### Goal of the exercise
All lines from the first one in the listing below to the one holding "(hd : ∀ l ∈ ls, (s.lines.get", inclusive, are to be copied exactly.

### Listed records
====

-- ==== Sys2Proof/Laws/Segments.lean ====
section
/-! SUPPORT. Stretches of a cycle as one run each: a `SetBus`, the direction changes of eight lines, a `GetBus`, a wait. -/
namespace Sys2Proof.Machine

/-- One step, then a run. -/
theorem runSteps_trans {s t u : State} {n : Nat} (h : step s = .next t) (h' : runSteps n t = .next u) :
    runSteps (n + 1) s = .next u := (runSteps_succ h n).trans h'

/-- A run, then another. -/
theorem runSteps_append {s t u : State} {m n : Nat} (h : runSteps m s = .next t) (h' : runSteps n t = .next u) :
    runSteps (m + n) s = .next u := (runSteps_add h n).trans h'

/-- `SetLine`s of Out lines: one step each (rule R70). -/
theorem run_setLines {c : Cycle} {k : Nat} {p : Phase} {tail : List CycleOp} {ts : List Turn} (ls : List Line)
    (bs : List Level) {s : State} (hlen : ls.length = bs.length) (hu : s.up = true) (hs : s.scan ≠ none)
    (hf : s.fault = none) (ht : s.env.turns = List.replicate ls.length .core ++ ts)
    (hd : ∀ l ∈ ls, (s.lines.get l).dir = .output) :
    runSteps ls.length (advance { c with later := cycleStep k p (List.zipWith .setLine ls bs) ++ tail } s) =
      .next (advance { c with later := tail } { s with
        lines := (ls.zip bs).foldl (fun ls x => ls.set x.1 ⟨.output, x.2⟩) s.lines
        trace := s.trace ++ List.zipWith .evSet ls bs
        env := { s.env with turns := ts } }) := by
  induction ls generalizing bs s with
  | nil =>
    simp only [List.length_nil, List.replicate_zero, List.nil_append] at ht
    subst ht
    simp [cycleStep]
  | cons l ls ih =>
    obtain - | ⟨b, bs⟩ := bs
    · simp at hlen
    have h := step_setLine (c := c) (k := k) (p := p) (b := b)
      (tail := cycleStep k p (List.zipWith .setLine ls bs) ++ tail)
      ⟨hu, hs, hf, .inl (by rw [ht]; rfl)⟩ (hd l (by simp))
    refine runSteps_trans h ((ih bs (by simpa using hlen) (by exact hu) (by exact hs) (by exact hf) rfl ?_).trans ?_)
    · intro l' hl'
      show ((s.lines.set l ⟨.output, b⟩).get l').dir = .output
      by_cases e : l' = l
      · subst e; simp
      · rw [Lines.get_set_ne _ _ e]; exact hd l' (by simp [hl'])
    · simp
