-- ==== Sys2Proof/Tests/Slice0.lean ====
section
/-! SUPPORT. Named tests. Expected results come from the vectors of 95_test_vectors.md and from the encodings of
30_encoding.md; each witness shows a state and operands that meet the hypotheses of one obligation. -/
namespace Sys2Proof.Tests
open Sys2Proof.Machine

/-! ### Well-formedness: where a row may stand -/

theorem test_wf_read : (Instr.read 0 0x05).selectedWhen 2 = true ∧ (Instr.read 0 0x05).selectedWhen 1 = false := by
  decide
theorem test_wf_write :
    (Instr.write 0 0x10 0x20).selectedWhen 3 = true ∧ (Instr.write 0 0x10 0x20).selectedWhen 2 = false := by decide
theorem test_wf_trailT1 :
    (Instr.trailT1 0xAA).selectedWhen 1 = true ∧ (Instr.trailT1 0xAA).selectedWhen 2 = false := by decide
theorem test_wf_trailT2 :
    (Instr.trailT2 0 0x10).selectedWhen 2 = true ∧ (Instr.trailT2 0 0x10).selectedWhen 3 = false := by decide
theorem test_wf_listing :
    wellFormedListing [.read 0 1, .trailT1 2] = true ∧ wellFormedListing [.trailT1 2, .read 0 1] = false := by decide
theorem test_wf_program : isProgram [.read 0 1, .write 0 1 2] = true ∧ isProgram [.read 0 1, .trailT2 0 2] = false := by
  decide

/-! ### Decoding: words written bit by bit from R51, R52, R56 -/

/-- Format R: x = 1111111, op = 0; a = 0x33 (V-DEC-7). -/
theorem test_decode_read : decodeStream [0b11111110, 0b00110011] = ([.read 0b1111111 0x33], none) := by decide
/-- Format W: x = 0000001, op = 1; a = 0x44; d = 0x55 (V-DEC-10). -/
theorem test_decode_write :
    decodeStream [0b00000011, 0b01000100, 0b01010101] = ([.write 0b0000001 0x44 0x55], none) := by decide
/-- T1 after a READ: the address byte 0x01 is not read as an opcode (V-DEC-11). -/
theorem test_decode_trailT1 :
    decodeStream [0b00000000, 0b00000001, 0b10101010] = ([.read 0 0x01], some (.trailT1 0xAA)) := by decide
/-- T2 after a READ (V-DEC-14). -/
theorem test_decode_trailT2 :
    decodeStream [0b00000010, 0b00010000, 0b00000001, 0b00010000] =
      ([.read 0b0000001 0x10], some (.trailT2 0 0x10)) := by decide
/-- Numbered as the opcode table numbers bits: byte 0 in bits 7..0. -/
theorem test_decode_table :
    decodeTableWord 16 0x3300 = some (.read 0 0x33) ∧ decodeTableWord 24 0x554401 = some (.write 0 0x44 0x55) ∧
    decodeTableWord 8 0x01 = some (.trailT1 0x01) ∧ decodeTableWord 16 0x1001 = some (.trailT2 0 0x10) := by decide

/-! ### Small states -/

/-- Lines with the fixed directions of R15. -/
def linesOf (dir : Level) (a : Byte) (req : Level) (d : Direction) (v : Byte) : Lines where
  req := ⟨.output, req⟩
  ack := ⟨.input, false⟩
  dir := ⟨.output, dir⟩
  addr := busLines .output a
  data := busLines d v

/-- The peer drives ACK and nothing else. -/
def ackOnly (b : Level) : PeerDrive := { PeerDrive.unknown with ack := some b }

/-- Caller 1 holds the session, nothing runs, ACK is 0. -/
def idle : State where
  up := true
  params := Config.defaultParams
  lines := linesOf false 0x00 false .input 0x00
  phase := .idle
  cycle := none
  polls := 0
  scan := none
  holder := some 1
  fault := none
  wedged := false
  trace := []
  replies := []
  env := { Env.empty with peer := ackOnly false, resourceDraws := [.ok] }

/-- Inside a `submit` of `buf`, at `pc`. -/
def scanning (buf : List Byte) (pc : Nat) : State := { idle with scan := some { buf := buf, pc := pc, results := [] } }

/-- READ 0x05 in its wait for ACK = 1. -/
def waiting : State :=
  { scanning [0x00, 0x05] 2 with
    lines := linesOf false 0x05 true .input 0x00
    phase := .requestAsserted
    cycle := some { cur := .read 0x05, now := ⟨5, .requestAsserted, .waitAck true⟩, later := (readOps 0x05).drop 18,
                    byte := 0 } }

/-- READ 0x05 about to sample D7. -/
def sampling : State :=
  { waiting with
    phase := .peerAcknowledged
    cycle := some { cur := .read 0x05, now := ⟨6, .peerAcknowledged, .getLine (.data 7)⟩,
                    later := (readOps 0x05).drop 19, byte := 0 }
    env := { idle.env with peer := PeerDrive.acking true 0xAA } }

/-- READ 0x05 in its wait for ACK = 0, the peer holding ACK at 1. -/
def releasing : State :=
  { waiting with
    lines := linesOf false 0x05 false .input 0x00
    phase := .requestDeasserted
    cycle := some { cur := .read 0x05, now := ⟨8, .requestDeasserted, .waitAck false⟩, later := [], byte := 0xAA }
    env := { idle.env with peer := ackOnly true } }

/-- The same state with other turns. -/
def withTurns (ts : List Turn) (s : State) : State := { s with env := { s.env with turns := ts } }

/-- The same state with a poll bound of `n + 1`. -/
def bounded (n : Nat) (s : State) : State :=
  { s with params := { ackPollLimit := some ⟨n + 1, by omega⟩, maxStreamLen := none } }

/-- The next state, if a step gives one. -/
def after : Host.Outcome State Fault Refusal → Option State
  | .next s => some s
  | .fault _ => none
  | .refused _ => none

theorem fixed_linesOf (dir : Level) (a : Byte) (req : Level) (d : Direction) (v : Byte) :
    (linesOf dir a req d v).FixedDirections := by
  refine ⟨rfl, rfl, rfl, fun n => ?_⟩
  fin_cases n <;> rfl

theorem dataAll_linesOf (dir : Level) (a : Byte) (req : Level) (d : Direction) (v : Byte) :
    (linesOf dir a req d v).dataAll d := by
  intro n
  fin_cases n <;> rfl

====

### Task result
-- ==== Sys2Proof/Laws/Segments.lean ====
section
/-! SUPPORT. Stretches of a cycle as one run each: a `SetBus`, the direction changes of eight lines, a `GetBus`, a wait. -/
namespace Sys2Proof.Machine

/-- One step, then a run. -/
theorem runSteps_trans {s t u : State} {n : Nat} (h : step s = .next t) (h' : runSteps n t = .next u) :
    runSteps (n + 1) s = .next u := (runSteps_succ h n).trans h'

/-- A run, then another. -/
theorem runSteps_append {s t u : State} {m n : Nat} (h : runSteps m s = .next t) (h' : runSteps n t = .next u) :
    runSteps (m + n) s = .next u := (runSteps_add h n).trans h'

/-- `SetLine`s of Out lines: one step each (rule R70). -/
theorem run_setLines {c : Cycle} {k : Nat} {p : Phase} {tail : List CycleOp} {ts : List Turn} (ls : List Line)
    (bs : List Level) {s : State} (hlen : ls.length = bs.length) (hu : s.up = true) (hs : s.scan ≠ none)
    (hf : s.fault = none) (ht : s.env.turns = List.replicate ls.length .core ++ ts)
    (hd : ∀ l ∈ ls, (s.lines.get l).dir = .output) :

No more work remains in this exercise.